Stored items:

/-- A suspended operation resumes once its page has moved, where its group may run (R117). -/
theorem exec_copyResume (hop : s.op? n = some o) (hsus : o.suspended = some va) (hmig : s.migrating o.sysr.asid va = false) (hheld : s.opHeld o = false)
    (hteam : ∀ x, s.team? o.teamKey = some x → x.active = true ∨ x.endSt.isSome = true) : exec (.copyResume n) s = .next (s.keepOp { o with suspended := none }) := by
  show execCopyResume n s = _
  unfold execCopyResume
  rw [hop]
  dsimp only
  have hidle : ((s.team? o.teamKey).map fun t => !t.active && t.endSt.isNone).getD false = false := by
    rcases hx : s.team? o.teamKey with _ | x
    · rfl
    · rcases hteam x hx with h | h
      · simp [h]
      · simp [h]
  have hmay : s.mayResume o = true := by
    unfold State.mayResume
    rw [hsus]
    dsimp only
    rw [hmig, hheld, hidle]
    rfl
  exact congrArg Host.Outcome.next (if_pos hmay)

theorem exec_matrixOpStart (hop : s.op? n = some o) (heng : o.eng = .matrix) (hnext : s.nextMatrix o.core (matrixUnit o.instr) = some p) (hp : p.id = n) :
    exec (.matrixOpStart n) s = .next (s.keepOp { o with active := true, suspended := none }) := by
  show execMatrixOpStart n s = _
  unfold execMatrixOpStart
  rw [hop]
  exact if_pos (by rw [heng, hnext]; simp [hp])

theorem exec_snapshotOpEnd_last (hop : s.op? n = some o) (hready : s.snapReady o = true) (hsus : o.suspended = none) (hi : o.instr = .snap r)
    (hstep : s.snapStep o = (t, p, .ok true)) : exec (.snapshotOpEnd n) s = .next (t.endOp p 0 p.count 0 true) := by
  have ho : ({ o with suspended := none } : EngOp) = o := by rw [← hsus]
  show execSnapshotOpEnd n s = _
  unfold execSnapshotOpEnd
  rw [hop]
  dsimp only
  rw [hready, ho, hi]
  dsimp only
  rw [hstep]
  rfl

end Steps

/-- Settles O42: the matrix operations at their end, and the other engines' steps, by their lemmas. -/
theorem engineStepsComplete : Obligations.EngineStepsComplete := by
  refine ⟨tileCommands_hold, multiplyCommands_hold, accumulatorCommands_hold, drainCommands_hold, fun s o st k h => State.endMatrix_eq h, ?_⟩
  intro s t n a o p seg f va r hop
  refine ⟨fun heng hout hmove => ?_, fun hsus hmig hheld hteam => exec_copyResume hop hsus hmig hheld hteam,
    fun heng hnext hp => exec_matrixOpStart hop heng hnext hp, fun heng hact => exec_matrixOpEnd hop heng hact,
    fun hready hsus hi hstep => exec_snapshotOpEnd_last hop hready hsus hi hstep⟩
  rw [exec_copyLineComplete hop heng hout hmove]
  exact ⟨fun h => congrArg Host.Outcome.next (State.copyStep_ends h), fun h hf ht hs hr => congrArg Host.Outcome.next (State.copyStep_mem h hf ht hs hr),
    fun h hf ht hs hr => congrArg Host.Outcome.next (State.copyStep_scr h hf ht hs hr)⟩

end Sys2Proof.Machine
end

section
/-! # PROOFS. Packets of the Ethernet transport (R217, R381 to R386, R436): O43. -/

namespace Sys2Proof.Machine

/-! ## Local parts and completion -/

section Packets

variable {s t u : State} {n time : Nat} {o : EngOp} {p : NetPend} {a : BitVec 6} {k : UetPkt} {r : URx} {x y : UTx} {c : Ctx}
  {ps : List (Nat × Nat × Phys)} {asid : BitVec 16} {flow : FlowId}

theorem exec_networkLocalPartEnd_read (hop : s.op? n = some o) (heng : o.eng = .network) (hi : o.instr = .nread a) (hpos : o.pos = 1) :
    exec (.networkLocalPartEnd n) s = .next (s.endOp o o.status 0 o.token true) := by
  show execNetworkLocalPartEnd n s = _
  unfold execNetworkLocalPartEnd
  rw [hop]
  dsimp only
  rw [if_neg (by rw [heng]; decide), hi]
  exact if_pos (by simp [hpos])

theorem exec_networkLocalPartEnd_send (hop : s.op? n = some o) (heng : o.eng = .network) (hi : o.instr = .nsend a) (hsus : o.suspended = none) :
    exec (.networkLocalPartEnd n) s = .next (s.sendLocal o) := by
  have ho : ({ o with suspended := none } : EngOp) = o := by rw [← hsus]
  show execNetworkLocalPartEnd n s = _
  unfold execNetworkLocalPartEnd
  rw [hop]
  dsimp only
  rw [if_neg (by rw [heng]; decide), ho, hi, hsus] <;> rfl

theorem exec_workRequestComplete (hp : s.netPend.find? (fun q => q.op == n) = some p) (howns : s.ownsNet p.asid p.cntr = true) (ok : Bool) :
    exec (.workRequestComplete n ok) s = .next (({ s with netPend := s.netPend.filter fun q => q.op != n,
                                                          utx := s.utx.filter fun u => u.pkt.opId != n } : State).countNet p.cntr (!ok) p.ctime) := by
  show execWorkRequestComplete n ok s = _
  unfold execWorkRequestComplete
  rw [hp]
  exact if_pos howns

/-! ## Packets that arrive -/

/-- A packet of an unordered send (R383). -/
theorem exec_uetPacketReceive_send (hkind : k.kind = 1) (hord : k.ord = false) (hlen : k.len ≤ 9216) :
    exec (.uetPacketReceive k) s = .next (s.rxSend k).1 := by
  show execUetPacketReceive k s = _
  unfold execUetPacketReceive
  rw [if_neg (by omega), hkind, if_neg (by decide), hord, if_neg (by simp), if_neg (by simp)]
  exact congrArg Host.Outcome.next (if_neg (by simp))

theorem State.placeSend_again (h : (r.done || r.got.contains k.off) = true) : s.placeSend k r = (s.ackPkt k false, true) := by
  unfold State.placeSend
  exact if_pos h

theorem State.placeSend_new (h : (r.done || r.got.contains k.off) = false)
    (hx : s.xlateSegs (s.frontXl r.asid) .write ((r.laddr.toNat + k.off) % 2 ^ 64)
      (lineSegs ((r.laddr.toNat + k.off) % 2 ^ 64) (min k.len (r.room - k.off))) = (t, .ok ps))
    (hc : t.commitSegs ps k.bytes (fun o n => (markOf k.x o n).map bareToken) = (u, time)) :
    s.placeSend k r = (((u.putRx k (r.placed k time (min k.len (r.room - k.off) < k.len))).ackPkt k false).wholeRx
      (r.placed k time (min k.len (r.room - k.off) < k.len)), true) := by
  unfold State.placeSend
  rw [if_neg (by rw [h]; decide)]
  dsimp only
  rw [hx]
  dsimp only
  rw [hc]

theorem State.rxSend_known (h : s.rx? k = some r) : s.rxSend k = s.placeSend k r := by
  unfold State.rxSend
  rw [h]

theorem State.rxSend_refused (h : s.rx? k = none) (hc : s.ctxs.find? (fun c => c.res == k.res && !c.killed) = some c) (hv : ∀ v ∈ s.recvs, v.takes c.asid k = false) :
    s.rxSend k = (s.ackPkt k true, false) := by
  have hnone : s.recvs.find? (fun v => v.takes c.asid k) = none := List.find?_eq_none.mpr fun v hm => by simp [hv v hm]
  unfold State.rxSend
  rw [h]
  dsimp only
  rw [hc]
  dsimp only
  rw [hnone]

/-! ## Acknowledgements and retransmissions -/

/-- What comes back from a peer shows that it is there (R386). -/
def State.peerThere (s : State) (asid : BitVec 16) (flow : FlowId) : State :=
  { s with peers := s.peers.map fun e => if e.asid == asid && e.n.toNat == flow.entry && e.gen == flow.gen then { e with lost := false } else e }

theorem exec_uetAckReceive (s : State) (asid : BitVec 16) (flow : FlowId) (seqs : List Nat) (refused : Bool) : exec (.uetAckReceive asid flow seqs refused) s =
    .next (if refused then
        (dedup (((s.txOf asid flow seqs).filter fun u => u.pkt.kind != 1 && u.pkt.kind != 2).map fun u => u.pkt.opId)).foldl
          (fun s op => s.failNet op Cause.perm) (s.peerThere asid flow)
      else ((s.txOf asid flow seqs).foldl State.ackedTx (s.peerThere asid flow)).passTx asid flow ((s.txOf asid flow seqs).map fun u => u.pkt.seq)) := by
  show execUetAckReceive asid flow seqs refused s = _
  unfold execUetAckReceive
  cases refused <;> rfl

theorem UTx.isAt_self (x : UTx) : x.isAt x.asid x.flow x.pkt.seq = true := by simp [UTx.isAt]

/-- A packet that has retries left is sent again. -/
theorem State.resendPkt_again (hr : x.retries < 8) : s.resendPkt x =
    ({ s with utx := s.utx.map fun v => if v.isAt x.asid x.flow x.pkt.seq then { v with retries := v.retries + 1 } else v } : State).emit (.uet x.pkt) := by
  unfold State.resendPkt
  exact if_neg (by omega)

/-- The acknowledgement of the only packet of a message completes its request (R385). -/
theorem State.ackedTx_last (hkind : x.pkt.kind ≠ 4) (hutx : s.utx = [x]) (hpend : s.netPend = [p]) (hop : p.op = x.pkt.opId) (hleft : p.left = [x.pkt.seq]) :
    s.ackedTx x = ({ s with utx := [], netPend := [{ p with left := [] }] } : State).later (.workRequestComplete x.pkt.opId true) := by
  have hdrop : ([x].filter fun v => !v.isAt x.asid x.flow x.pkt.seq) = [] := by simp [UTx.isAt_self]
  have hdone : ([p].map fun q => if q.op == x.pkt.opId then { q with left := q.left.filter fun n => n != x.pkt.seq } else q) = [{ p with left := [] }] := by
    simp [hop, hleft]
  unfold State.ackedTx
  rw [if_neg (by simpa using hkind)]
  dsimp only
  rw [hutx, hpend, hdrop, hdone]
  exact if_pos (by simp [hop])

/-- Without a packet left, none is passed. -/
theorem State.passTx_nil (hutx : s.utx = []) (asid : BitVec 16) (flow : FlowId) (seqs : List Nat) : s.passTx asid flow seqs = s := by
  unfold State.passTx
  dsimp only
  rw [hutx]
  show ({ s with utx := [] } : State) = s
  rw [← hutx]

/-- The acknowledgement of a packet above another counts for that other (R436). -/
theorem State.ackedTx_above (hutx : s.utx = [x, y]) (hxa : x.asid = asid) (hya : y.asid = asid) (hxf : x.flow = flow) (hyf : y.flow = flow)
    (hlt : x.pkt.seq < y.pkt.seq) (hkind : y.pkt.kind ≠ 4) (hpend : s.netPend = []) : s.ackedTx y = { s with utx := [x] } := by
  have hdrop : ([x, y].filter fun v => !v.isAt y.asid y.flow y.pkt.seq) = [x] := by
    simp [UTx.isAt, hxa, hya, hxf, hyf, Nat.ne_of_lt hlt]
  unfold State.ackedTx
  rw [if_neg (by simpa using hkind)]
  dsimp only
  rw [hutx, hdrop, hpend]
  show ({ s with utx := [x], netPend := [] } : State) = _
  rw [← hpend]

theorem State.passTx_one (hutx : s.utx = [x]) (hxa : x.asid = asid) (hxf : x.flow = flow) (hlt : x.pkt.seq < n) : s.passTx asid flow [n] =
    ([x].filter fun u => decide (u.above < 3) && decide (3 ≤ u.above + 1)).foldl State.resendPkt { s with utx := [{ x with above := x.above + 1 }] } := by
  have hnow : (if (x.asid == asid && x.flow == flow) = true then x.above + ([n].filter fun m => decide (x.pkt.seq < m)).length else x.above) = x.above + 1 := by
    rw [if_pos (by simp [hxa, hxf])]
    simp [hlt]
  unfold State.passTx
  dsimp only
  rw [hutx, List.map_singleton, hnow]
  congr 1
  refine List.filter_congr fun u hu => ?_
  obtain rfl := List.mem_singleton.mp hu
  simp only [hnow]

theorem State.txOf_singleton (hutx : s.utx = [x]) (hxa : x.asid = asid) (hxf : x.flow = flow) : s.txOf asid flow [x.pkt.seq] = [x] := by
  unfold State.txOf
  simp [hutx, hxa, hxf]

theorem State.txOf_second (hutx : s.utx = [x, y]) (hya : y.asid = asid) (hyf : y.flow = flow) (hlt : x.pkt.seq < y.pkt.seq) : s.txOf asid flow [y.pkt.seq] = [y] := by
  unfold State.txOf
  simp [hutx, hya, hyf, Nat.ne_of_lt hlt]

/-- The acknowledgement of the packet above `x` alone. -/
theorem exec_uetAckReceive_above (hutx : s.utx = [x, y]) (hxa : x.asid = asid) (hya : y.asid = asid) (hxf : x.flow = flow) (hyf : y.flow = flow)
    (hlt : x.pkt.seq < y.pkt.seq) (hkind : y.pkt.kind ≠ 4) (hpend : s.netPend = []) : exec (.uetAckReceive asid flow [y.pkt.seq] false) s =
    .next (([x].filter fun u => decide (u.above < 3) && decide (3 ≤ u.above + 1)).foldl State.resendPkt
      { s.peerThere asid flow with utx := [{ x with above := x.above + 1 }] }) := by
  have hacked : (s.peerThere asid flow).ackedTx y = { s.peerThere asid flow with utx := [x] } :=
    State.ackedTx_above (s := s.peerThere asid flow) hutx hxa hya hxf hyf hlt hkind hpend
  rw [exec_uetAckReceive, State.txOf_second hutx hya hyf hlt, if_neg Bool.false_ne_true]
  dsimp only [List.foldl, List.map]
  rw [hacked, State.passTx_one (s := { s.peerThere asid flow with utx := [x] }) rfl hxa hxf hlt]

theorem exec_uetAckReceive_last (hutx : s.utx = [x]) (hxa : x.asid = asid) (hxf : x.flow = flow) (hkind : x.pkt.kind ≠ 4) (hpend : s.netPend = [p])
    (hop : p.op = x.pkt.opId) (hleft : p.left = [x.pkt.seq]) : exec (.uetAckReceive asid flow [x.pkt.seq] false) s =
    .next (({ s.peerThere asid flow with utx := [], netPend := [{ p with left := [] }] } : State).later (.workRequestComplete x.pkt.opId true)) := by
  have hacked := State.ackedTx_last (s := s.peerThere asid flow) hkind hutx hpend hop hleft
  rw [exec_uetAckReceive, State.txOf_singleton hutx hxa hxf, if_neg Bool.false_ne_true]
  dsimp only [List.foldl, List.map]
  rw [hacked, State.passTx_nil rfl]

/-- A send that its target refuses stays, as a lost packet (R383). -/
theorem exec_uetAckReceive_refused (hutx : s.utx = [x]) (hxa : x.asid = asid) (hxf : x.flow = flow) (hkind : x.pkt.kind = 1 ∨ x.pkt.kind = 2) :
    exec (.uetAckReceive asid flow [x.pkt.seq] true) s = .next (s.peerThere asid flow) := by
  have hrma : ([x].filter fun u => u.pkt.kind != 1 && u.pkt.kind != 2) = [] := by rcases hkind with h | h <;> simp [h]
  rw [exec_uetAckReceive, State.txOf_singleton hutx hxa hxf, if_pos rfl, hrma] <;> rfl

theorem exec_uetRetransmitTimeout (hutx : s.utx = [x]) (hxa : x.asid = asid) (hxf : x.flow = flow) (hseq : x.pkt.seq = n) :
    exec (.uetRetransmitTimeout asid flow n) s = .next (s.resendPkt x) := by
  subst hxa hxf hseq
  have hmore : ([x].filter fun v => x.pkt.ord && v.asid == x.asid && v.flow == x.flow && v.pkt.ord && decide (x.pkt.seq < v.pkt.seq)) = [] := by simp
  have hfind : ([x].find? fun u => u.isAt x.asid x.flow x.pkt.seq) = some x := by simp [UTx.isAt]
  show execUetRetransmitTimeout x.asid x.flow x.pkt.seq s = _
  unfold execUetRetransmitTimeout
  rw [hutx, hfind]
  dsimp only
  rw [hmore] <;> rfl

end Packets
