-- ==== Sys2Proof/Word.lean ====
section
/-! DEFINITION. Sys2Proof/Word.lean: the word types of the register space (R12, 00_scope.md): words of 16 bits, and the
bytes of the store array, the load window and the CAN payloads. -/
namespace Sys2Proof

/-- A register word (R12). Bit 15 is the most significant bit (R11). -/
abbrev Word := BitVec 16

/-- A byte of the store array, an image or a frame payload. -/
abbrev Byte := BitVec 8

end Sys2Proof
end

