-- ==== Sys2Proof/Syntax.lean ====
section
/-! DEFINITION. Sys2Proof/Syntax.lean: the commands the block takes, one constructor per row of spec/opcode_table.json with
the operands the row needs: indices, the words a frame carries, and what only the outside world knows (a measured value,
an instant inside the tick, how long an input stayed at a level). `at'` is always the PWM clock, 0 to 199, inside the
present tick (200 PWM clocks of 5 ns make one tick, R91 of 03_time_and_order.md). -/
namespace Sys2Proof
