-- ==== Sys2Proof/Decode.lean ====
section
/-! DEFINITION. Sys2Proof/Decode.lean: the command a word of the opcode table spells. No row of spec/opcode_table.json
gives its command any bits, so no word spells one. -/
namespace Sys2Proof

/-- The command that the table's bits spell: none, for every word (spec/opcode_table.json gives no row bits). -/
def decodeTableWord (_nbits _w : Nat) : Option Instr := none

/-- No word of the table spells a command. -/
theorem decodeTableWord_none (n w : Nat) : decodeTableWord n w = none := rfl

end Sys2Proof
end

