/-- Registers of the schedule block, part 1. -/
def rows_sch0 : List RegRow := [
  ⟨.SCH_CTL, 0x1400, [], 0x0505, [fld 15 8 .RW, fldR 4 0 .RW 1 20]⟩, -- R304 09_ground_motion_sections.md: vstop tcommit
  ⟨.SCH_STAT, 0x1401, [], 0x0000, [fld 8 0 .RO]⟩, -- Table MOTION-11 09_ground_motion_sections.md: held
  ⟨.SCH_IN_RES, 0x1402, [], 0x0000, [fld 15 14 .RO, fld 7 0 .RO]⟩, -- R302 09_ground_motion_sections.md: res index
  ⟨.SCH_CANCEL, 0x1403, [], 0x0000, [fld 8 8 .WO, fld 7 0 .WO]⟩, -- R309 09_ground_motion_sections.md: all index
  ⟨.SCH_SECT_0, 0x1404, [], 0x0000, [fld 1 0 .WO]⟩, -- R307 09_ground_motion_sections.md: act
  ⟨.SCH_SECT_1, 0x1405, [], 0x0000, [fld 15 0 .WO]⟩, -- R307 09_ground_motion_sections.md: mask
  ⟨.SCH_SECT_2, 0x1406, [], 0x0000, [fld 7 0 .WO]⟩, -- R307 09_ground_motion_sections.md: mask
  ⟨.SCH_SECT_3, 0x1407, [], 0x0000, [fld 15 0 .WO]⟩, -- R307 09_ground_motion_sections.md: value
  ⟨.SCH_IN_0, 0x1408, [], 0x0000, [fld 15 14 .WO]⟩, -- R302 09_ground_motion_sections.md: act
  ⟨.SCH_IN_12, 0x1409, [(2, 1)], 0x0000, [fld 15 0 .WO]⟩, -- R302 09_ground_motion_sections.md: w
  ⟨.SCH_IN_3, 0x140B, [], 0x0000, [fld 7 0 .WO]⟩, -- R302 09_ground_motion_sections.md: mask
  ⟨.SCH_IN_45, 0x140C, [(2, 1)], 0x0000, [fld 15 0 .WO]⟩, -- R302 09_ground_motion_sections.md: w
  ⟨.SCH_STATE_LO, 0x1410, [], 0x0000, [fld 15 0 .RO]⟩, -- R301 09_ground_motion_sections.md: w
  ⟨.SCH_STATE_HI, 0x1411, [], 0x0000, [fld 7 0 .RO]⟩, -- R301 09_ground_motion_sections.md: w
  ⟨.SCH_FULLCNT, 0x1412, [], 0x0000, [fld 15 0 .W1C]⟩, -- R302 09_ground_motion_sections.md: count
  ⟨.SCH_LATECNT, 0x1413, [], 0x0000, [fld 15 0 .W1C]⟩, -- R306 09_ground_motion_sections.md: count
  ⟨.SCH_UNCOMCNT, 0x1414, [], 0x0000, [fld 15 0 .W1C]⟩, -- R308 09_ground_motion_sections.md: count
  ⟨.SCH_LAST, 0x1418, [(5, 1)], 0x0000, [fld 15 0 .RO]⟩, -- R305 09_ground_motion_sections.md: w
  ⟨.SCH_VIEW_IDX, 0x1420, [], 0x0000, [fld 7 0 .RW]⟩, -- Table MOTION-11 09_ground_motion_sections.md: index
  ⟨.SCH_VIEW, 0x1421, [(7, 1)], 0x0000, [fld 15 0 .RO]⟩  -- Table MOTION-11 09_ground_motion_sections.md: w
  ]

/-- Registers of the schedule block, part 2. -/
def rows_sch1 : List RegRow := [
  ⟨.SCH_TGT, 0x1440, [(24, 4)], 0x0000, [fld 15 14 .RW, fldR 12 8 .RW 0 23, fld 2 0 .RW]⟩, -- R300 09_ground_motion_sections.md: kind number sel
  ⟨.SCH_LEAD, 0x1441, [(24, 4)], 0x0000, [fldR 15 0 .RW 0 10000]⟩, -- R300 09_ground_motion_sections.md: lead
  ⟨.SCH_ON, 0x1442, [(24, 4)], 0x0000, [fld 15 0 .RW]⟩  -- R300 09_ground_motion_sections.md: on
  ]

/-- All registers of the schedule block. -/
def rows_sch : List RegRow := rows_sch0 ++ rows_sch1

* **TASK ITEM**
Print again the lines of the entries above that fall between the line holding "hxf, if_neg Bool.false_ne_true]" and the line holding "exec (.uetAckReceive asid flow [x.pkt.seq] true)", inclusive, exactly as they stand.

* **FINISHED TASK**
  rw [exec_uetAckReceive, State.txOf_singleton hutx hxa hxf, if_neg Bool.false_ne_true]
  dsimp only [List.foldl, List.map]
  rw [hacked, State.passTx_nil rfl]

/-- A send that its target refuses stays, as a lost packet (R383). -/
theorem exec_uetAckReceive_refused (hutx : s.utx = [x]) (hxa : x.asid = asid) (hxf : x.flow = flow) (hkind : x.pkt.kind = 1 ∨ x.pkt.kind = 2) :
    exec (.uetAckReceive asid flow [x.pkt.seq] true) s = .next (s.peerThere asid flow) := by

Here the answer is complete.